Moyra was always known as a creative and innovative woman when it came to nursing. She also founded the United Nurses of Montreal and was a critical player in developing the standards that are used for the accreditation of nursing programs in America, as well as many other countries around the world. 

Hazel Johnson-Brown – 1927 – 2011

Hazel Johnson-Brown was one of seven children and she grew up on a farm in Pennsylvania. She was an exceptional student but the nurse training program in her hometown refused to take her because of her race. She didn’t let that stop her, though. She went on to enroll in the nurse training program at the Harlem Hospital’s School of Nursing, from which she graduated in 1950. She took a job in the emergency ward at the hospital until she entered the Army Nurse Corps in 1955. For over a decade, she served at several hospitals around the world as an army nurse. She also continued to pursue her education, going on to receive a Ph.D. in 1978. 

Hazel taught as a professor of health care and health administration at The University of Maryland, Georgetown University, and George Mason University. Her dedication to her career finally paid off in 1979 when President Carter nominated her as Chief of the Army Nurse Corps. After being confirmed by the Senate, she became the first black female general in military history. Even after leaving the position, she continued to be an academic leader in nursing for more than 20 years. 

Diane Carlson Evans – 1946 – Present

Diane Carlson Evans is the first famous nurse we’ve featured that is still alive today. She was born in 1946 in Minnesota and was raised on a dairy farm. She received her nursing education in Minneapolis and joined the Army Nurse Corps when she graduated. Just two years after entering the service, Diane was sent to Vietnam during a time of serious conflict in the Vietnam War. She served as the head nurse at a medical unit that was located near the Cambodian border for one year. Diane recounts this time as being incredibly violent and traumatic, something that would stay with her for the rest of her life. 

When she returned home, the hostility that she faced deepened her emotional turmoil. After retiring from the military in 1972, Diane was able to cope with the memories and the unfriendly environment she returned to. She found a new sense of pride for the brave service of her and her fellow nurses and dedicated that to creating Vietnam’s Women’s Memorial Foundation in 1984. The foundation was able to create a special monument just for the nurses who served in the war, as well as creating several other opportunities for female veterans. 

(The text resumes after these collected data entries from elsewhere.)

-- ==== Sys2Proof/Decode.lean ====
section
/-! DEFINITION. The decoder, total on any bytes and rejecting by name, and the encoder, both written from
spec/30_encoding.md R73 and R83 to R90. -/

namespace Sys2Proof

/-! ### Byte order -/

/-- `be16(v)` of R10: high byte first. -/
def be16 (v : Nat) : List Byte := [BitVec.ofNat 8 (v / 256), BitVec.ofNat 8 (v % 256)]

/-- The 16-bit operand held in two bytes, high byte first (R51, R83). -/
def word16 (hi lo : Byte) : Half := BitVec.ofNat 16 (hi.toNat * 256 + lo.toNat)

/-! ### Codes -/

/-- Byte 0 of a descriptor (R84), or the command code of a C-frame (R73). -/
def Instr.opcode : Instr → Byte
  | .init _ _ _ => 0x81#8
  | .fill _ => 0x82#8
  | .text _ _ _ _ => 0x83#8
  | .block _ _ _ _ _ => 0x84#8
  | .blSet _ => 0x85#8
  | .swreset => 0x01#8
  | .slpout => 0x11#8
  | .colmod => 0x3A#8
  | .madctl => 0x36#8
  | .dispon => 0x29#8
  | .caset => 0x2A#8
  | .raset => 0x2B#8
  | .ramwr => 0x2C#8

/-- The length of an instruction's encoding in bytes (R84; one byte for a C-frame, R70). -/
def Instr.length : Instr → Nat
  | .init _ _ _ => 6
  | .fill _ => 3
  | .text _ _ _ chars => 9 + chars.length
  | .block _ _ _ _ _ => 11
  | .blSet _ => 2
  | .swreset | .slpout | .colmod | .madctl | .dispon | .caset | .raset | .ramwr => 1

/-- Why bytes are not an instruction (R90, R73). -/
inductive DecodeError where
  /-- No byte at all (R90). -/
  | empty
  /-- Byte 0 is none of 0x81..0x85 (R90). -/
  | unknownOpcode (op : Byte)
  /-- The length is not the one R83 determines for this opcode (R90). -/
  | wrongLength (op : Byte)
  /-- BL_SET with a level above 1 (R90). -/
  | badLevel (lv : Byte)
  /-- A C-frame is exactly one byte (R70). -/
  | notOneByte
  /-- A command code outside the eight of R73. -/
  | unknownCommand (code : Byte)
  deriving DecidableEq, Repr

/-! ### Decoding host descriptors -/

/-- R85. -/
def decodeInit : List Byte → Except DecodeError Instr
  | [wh, wl, hh, hl, r] => .ok (.init (word16 wh wl) (word16 hh hl) r)
  | _ => .error (.wrongLength 0x81#8)

/-- R86. -/
def decodeFill : List Byte → Except DecodeError Instr
  | [ch, cl] => .ok (.fill (word16 ch cl))
  | _ => .error (.wrongLength 0x82#8)

/-- R87: exactly `n` character bytes follow the fixed operands. -/
def decodeText : List Byte → Except DecodeError Instr
  | xh :: xl :: yh :: yl :: ch :: cl :: nh :: nl :: chars =>
    if chars.length = (word16 nh nl).toNat then
      .ok (.text (word16 xh xl) (word16 yh yl) (word16 ch cl) chars)
    else .error (.wrongLength 0x83#8)
  | _ => .error (.wrongLength 0x83#8)

/-- R88. -/
def decodeBlock : List Byte → Except DecodeError Instr
  | [x0h, x0l, y0h, y0l, x1h, x1l, y1h, y1l, ch, cl] =>
    .ok (.block (word16 x0h x0l) (word16 y0h y0l) (word16 x1h x1l) (word16 y1h y1l) (word16 ch cl))
  | _ => .error (.wrongLength 0x84#8)

/-- R89: 0x00 is low, 0x01 high, anything else illegal. -/
def decodeBlSet : List Byte → Except DecodeError Instr
  | [lv] =>
    if lv = 0x00#8 then .ok (.blSet .low)
    else if lv = 0x01#8 then .ok (.blSet .high)
    else .error (.badLevel lv)
  | _ => .error (.wrongLength 0x85#8)

/-- A host descriptor (R83, R84): byte 0 is the opcode, the operands follow. -/
def decodeDescriptor : List Byte → Except DecodeError Instr
  | [] => .error .empty
  | op :: rest =>
    if op = 0x81#8 then decodeInit rest
    else if op = 0x82#8 then decodeFill rest
    else if op = 0x83#8 then decodeText rest
    else if op = 0x84#8 then decodeBlock rest
    else if op = 0x85#8 then decodeBlSet rest
    else .error (.unknownOpcode op)

/-! ### Decoding panel commands -/

/-- The command a panel reads from one command byte (R73); every other code has no meaning in the spec (R80). -/
def decodeCommand (b : Byte) : Except DecodeError Instr :=
  if b = 0x01#8 then .ok .swreset
  else if b = 0x11#8 then .ok .slpout
  else if b = 0x3A#8 then .ok .colmod
  else if b = 0x36#8 then .ok .madctl
  else if b = 0x29#8 then .ok .dispon
  else if b = 0x2A#8 then .ok .caset
  else if b = 0x2B#8 then .ok .raset
  else if b = 0x2C#8 then .ok .ramwr
  else .error (.unknownCommand b)

/-- A C-frame holds exactly one command byte (R70). -/
def decodeFrame : List Byte → Except DecodeError Instr
  | [b] => decodeCommand b
  | _ => .error .notOneByte

/-- The decoder of each space. -/
def decode : Space → List Byte → Except DecodeError Instr
  | .hostPort, bs => decodeDescriptor bs
  | .panelPort, bs => decodeFrame bs

/-! ### Encoding -/

/-- The BL_SET level byte (R89). -/
def Level.byte : Level → Byte
  | .low => 0x00#8
  | .high => 0x01#8

/-- The bytes after byte 0 (R85 to R89). -/
def Instr.operandBytes : Instr → List Byte
  | .init w h r => be16 w.toNat ++ be16 h.toNat ++ [r]
  | .fill c => be16 c.toNat
  | .text x y c chars => be16 x.toNat ++ be16 y.toNat ++ be16 c.toNat ++ be16 chars.length ++ chars
  | .block x0 y0 x1 y1 c =>
    be16 x0.toNat ++ be16 y0.toNat ++ be16 x1.toNat ++ be16 y1.toNat ++ be16 c.toNat
  | .blSet lv => [lv.byte]
  | .swreset | .slpout | .colmod | .madctl | .dispon | .caset | .raset | .ramwr => []

/-- The descriptor of a host operation (R83), or the C-frame of a panel command (R70). -/
def encode (i : Instr) : List Byte := i.opcode :: i.operandBytes

/-! ### The opcode table's numbers -/

/-- The `n` bytes of a number, most significant first: spec/opcode_table.json counts byte 0 of a descriptor as the most
significant ("byte 0 first (most significant)"; DEDUCED, log 17). -/
def bytesMsb : Nat → Nat → List Byte
  | 0, _ => []
  | n + 1, w => BitVec.ofNat 8 (w / 256 ^ n) :: bytesMsb n w

/-- How long the instruction with this first byte is when all its operands are zero (R84). -/
def shortestLength (op : Byte) : Nat :=
  if op = 0x81#8 then 6
  else if op = 0x82#8 then 3
  else if op = 0x83#8 then 9
  else if op = 0x84#8 then 11
  else if op = 0x85#8 then 2
  else 1

/-- The bytes of a table word, with zeros for the operand bytes the table gives no bits. -/
def tableBytes (nbits w : Nat) : List Byte :=
  let bs := bytesMsb ((nbits + 7) / 8) w
  bs ++ List.replicate (shortestLength (bs.headD 0) - bs.length) 0

/-- The space a first byte belongs to: host opcodes have bit 7 set, command codes do not (R83). -/
def spaceOf (op : Byte) : Space := if 0x80 ≤ op.toNat then .hostPort else .panelPort

/-- The instruction the decoder reads from a word of spec/opcode_table.json, bits numbered as the table numbers them. -/
def decodeTableWord (nbits w : Nat) : Option Instr :=
  let bs := tableBytes nbits w
  match decode (spaceOf (bs.headD 0)) bs with
  | .ok i => some i
  | .error _ => none

end Sys2Proof
end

Claire Bertschinger – 1953 – Present

Claire Bertschinger was born in 1953 in Essex. She is dyslexic and was unable to read or write for a little more than the first decade of her life but she was still able to complete formal nurse training when she was young as well as eventually graduate with a Master’s degree in 1997. She served as a medic in Operation Drake and then decided to join the International Committee of the Red Cross. 

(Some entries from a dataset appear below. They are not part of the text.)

-- ==== Sys2Proof/Machine/State.lean ====
section
/-! DEFINITION. The state of the machine as plain data: everything spec/10_state.md R20 lists, the panel of
spec/20_memory.md R61, and the environment's inputs of spec/00_scope.md R9. -/

namespace Sys2Proof.Machine

/-! ### Pieces -/

/-- The four control lines (R21). -/
inductive Line where
  | cs
  | dc
  | rst
  | bl
  deriving DecidableEq, Repr

/-- The level registers. `none` exactly when the line is not wired (R6, R22). -/
structure Lines where
  cs : Option Level
  dc : Option Level
  rst : Option Level
  bl : Option Level
  deriving DecidableEq, Repr

/-- The three micro-operations (R120, R121, R122). -/
inductive MicroOp where
  | drv (l : Line) (v : Level)
  | tx (p : List Byte)
  | wait (ms : Nat)
  deriving DecidableEq, Repr

/-- The kinds of operation CUR_OP holds (R29). -/
inductive OpKind where
  | init
  | fill
  | text
  | block
  | blSet
  deriving DecidableEq, Repr

/-- The status codes of R202, by name. -/
inductive Status where
  | ok
  | errConfig
  | errWindow
  | errBus
  | errState
  | errIllegal
  | aborted
  deriving DecidableEq, Repr

/-- DRV_STATE (R23). -/
inductive DrvState where
  | uninit
  | ready
  deriving DecidableEq, Repr

/-- How a bus write ended (R32). -/
inductive TxResult where
  | ok
  | fail
  | cut
  deriving DecidableEq, Repr

/-- The events of TRACE, all of them (R32). `accept none` is the acceptance of an ILLEGAL descriptor. -/
inductive Event where
  | accept (req : Option Instr)
  | line (l : Line) (v : Level)
  | tx (p sent : List Byte) (res : TxResult)
  | wait (ms : Nat)
  | done (st : Status) (busErr : Bool)
  | abort
  | reset
  deriving DecidableEq, Repr

/-! ### The panel -/

/-- One known pixel of the frame memory: the address of (x, y) is y * 65536 + x, the unit is one 16-bit pixel (R50; log
7). -/
abbrev PixelCell := Nat × BitVec 16

/-- The state of the panel reference model, as R61 lists it. `none` is the spec's `unknown` or `none`. -/
structure Panel where
  /-- Frame memory: the known pixels, addresses strictly rising. An unlisted pixel is `unknown`. -/
  fm : List PixelCell
  xs : Option Half
  xe : Option Half
  ys : Option Half
  ye : Option Half
  /-- The write pointer (PX, PY). -/
  ptr : Option (Half × Half)
  /-- The pending high byte. It also holds the high byte of a range coordinate (DEDUCED, log 8). -/
  hi : Option Byte
  lastCmd : Option Byte
  npar : Nat
  colmod : Option Byte
  madctl : Option Byte
  awake : Bool
  dispOn : Bool
  /-- Milliseconds the panel must still be left alone. -/
  needWait : Nat
  sane : Bool
  deriving DecidableEq, Repr

/-- R61: "Initially everything is unknown/none/false, NEED_WAIT = 0 and SANE is true." NPAR is 0 (DEDUCED, log 21). -/
def Panel.initial : Panel :=
  { fm := [], xs := none, xe := none, ys := none, ye := none, ptr := none, hi := none, lastCmd := none, npar := 0,
    colmod := none, madctl := none, awake := false, dispOn := false, needWait := 0, sane := true }

/-! ### The environment -/

/-- What the environment does at one step, besides answering the bus (R9). -/
inductive Async where
  /-- Nothing. -/
  | quiet
  /-- The environment has not answered or presented anything yet: no transition at this step (R109; log 15). -/
  | hold
  /-- The external abort (R210). `some k`: if the current micro-operation is a TX, it is cut after `k` bytes (R211). -/
  | abort (cut : Option Nat)
  /-- The reset event (R240). `some k`: if a TX is running, it is cut after `k` bytes (R213). -/
  | reset (cut : Option Nat)
  deriving DecidableEq, Repr

/-- The environment's inputs to come, oldest first (the model's own field, logs 3 and 4). -/
structure Env where
  /-- Descriptors the host will present, each held until DCS is idle (R107). -/
  requests : List (List Byte)
  /-- Answers to the bus writes to come (R121). Beyond the end the answer is the free value `Config.busAnswer`. -/
  answers : List BusAnswer
  /-- One entry per step. Beyond the end the entries are `quiet`. -/
  async : List Async
  /-- How many free bus answers have been drawn. -/
  draws : Nat
  deriving DecidableEq, Repr

/-! ### The state -/

/-- R20: "The whole state of DCS", with the panel (R61), the structural parameters (R6; log 1) and the environment. -/
structure State where
  lines : Lines
  drvState : DrvState
  geomW : Option Half
  geomH : Option Half
  rot : Option Byte
  status : Status
  busErr : Bool
  busy : Bool
  curOp : Option OpKind
  uprog : List MicroOp
  upc : Nat
  pendStatus : Status
  /-- The operands of the running request, from which R30's operand and working registers are read (log 18). -/
  opReq : Option Instr
  trace : List Event
  panel : Panel
  params : Params
  env : Env
  deriving DecidableEq, Repr

/-- Where a step stops. Both can happen only in states no run from reset reaches (`Safety.Inv` excludes them). -/
inductive Fault where
  /-- Raised by FILL, BLOCK and TEXT in a state that is READY and has no latched geometry. R24: "no rule reads them
  then". Safe: the model stops where the spec has no rule (log 12). -/
  | geometryUnwritten
  /-- Raised by `step` when BUSY = 1 and UPC > len(UPROG), where R100 enables no transition. Safe (log 13). -/
  | upcBeyondProgram
  deriving DecidableEq, Repr

/-- Why an instruction has no meaning. No instruction of this model is refused. -/
inductive Refusal where
  /-- Raised by an arm of `exec` whose instruction has not been modelled; there is none. Safe: the model stops. -/
  | notModelled (mnemonic : String)
  deriving DecidableEq, Repr

/-- The level registers at reset (R33): CS 1, DC 1, RST 1, BL 0, for the lines that are wired. -/
def Lines.atReset (w : Wiring) : Lines :=
  { cs := if w.cs then some .high else none
    dc := if w.dc then some .high else none
    rst := if w.rst then some .high else none
    bl := if w.bl then some .low else none }

/-- No environment input: nothing presented, nothing answered, nothing raised (DESIGN CHOICE, logs 3 and 4). -/
def Env.empty : Env := { requests := [], answers := [], async := [], draws := 0 }

/-- A block with the given wiring and parameters right after power-on, which is a reset (R33, R240). The trace is
that of the reset event alone (DEDUCED, log 2). -/
def State.powerOn (w : Wiring) (p : Params) : State :=
  { lines := Lines.atReset w
    drvState := .uninit
    geomW := none
    geomH := none
    rot := none
    status := .ok
    busErr := false
    busy := false
    curOp := none
    uprog := []
    upc := 0
    pendStatus := .ok
    opReq := none
    trace := [.reset]
    panel := Panel.initial
    params := p
    env := Env.empty }

/-- The machine right after reset: the block of the spec's examples (R33; log 1). -/
def State.reset : State := State.powerOn Wiring.full Params.default

end Sys2Proof.Machine
end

She has worked as a field nurse in over a dozen conflict zones and served as a training officer at two different ICRC locations. She has received multiple honorary degrees and distinctions throughout her life. Most notably, Queen Elizabeth II honored Claire as Dame Commander of the British Empire in 2010 due to her service in both nursing and international humanitarian aid. While in Ethiopia, serving as a nurse and running a feeding center, Claire was featured in a BBC News piece that highlighted her work. Upon seeing what she was doing, Bob Geldof was inspired to create Band Aid and Live Aid, which is the biggest relief program ever created.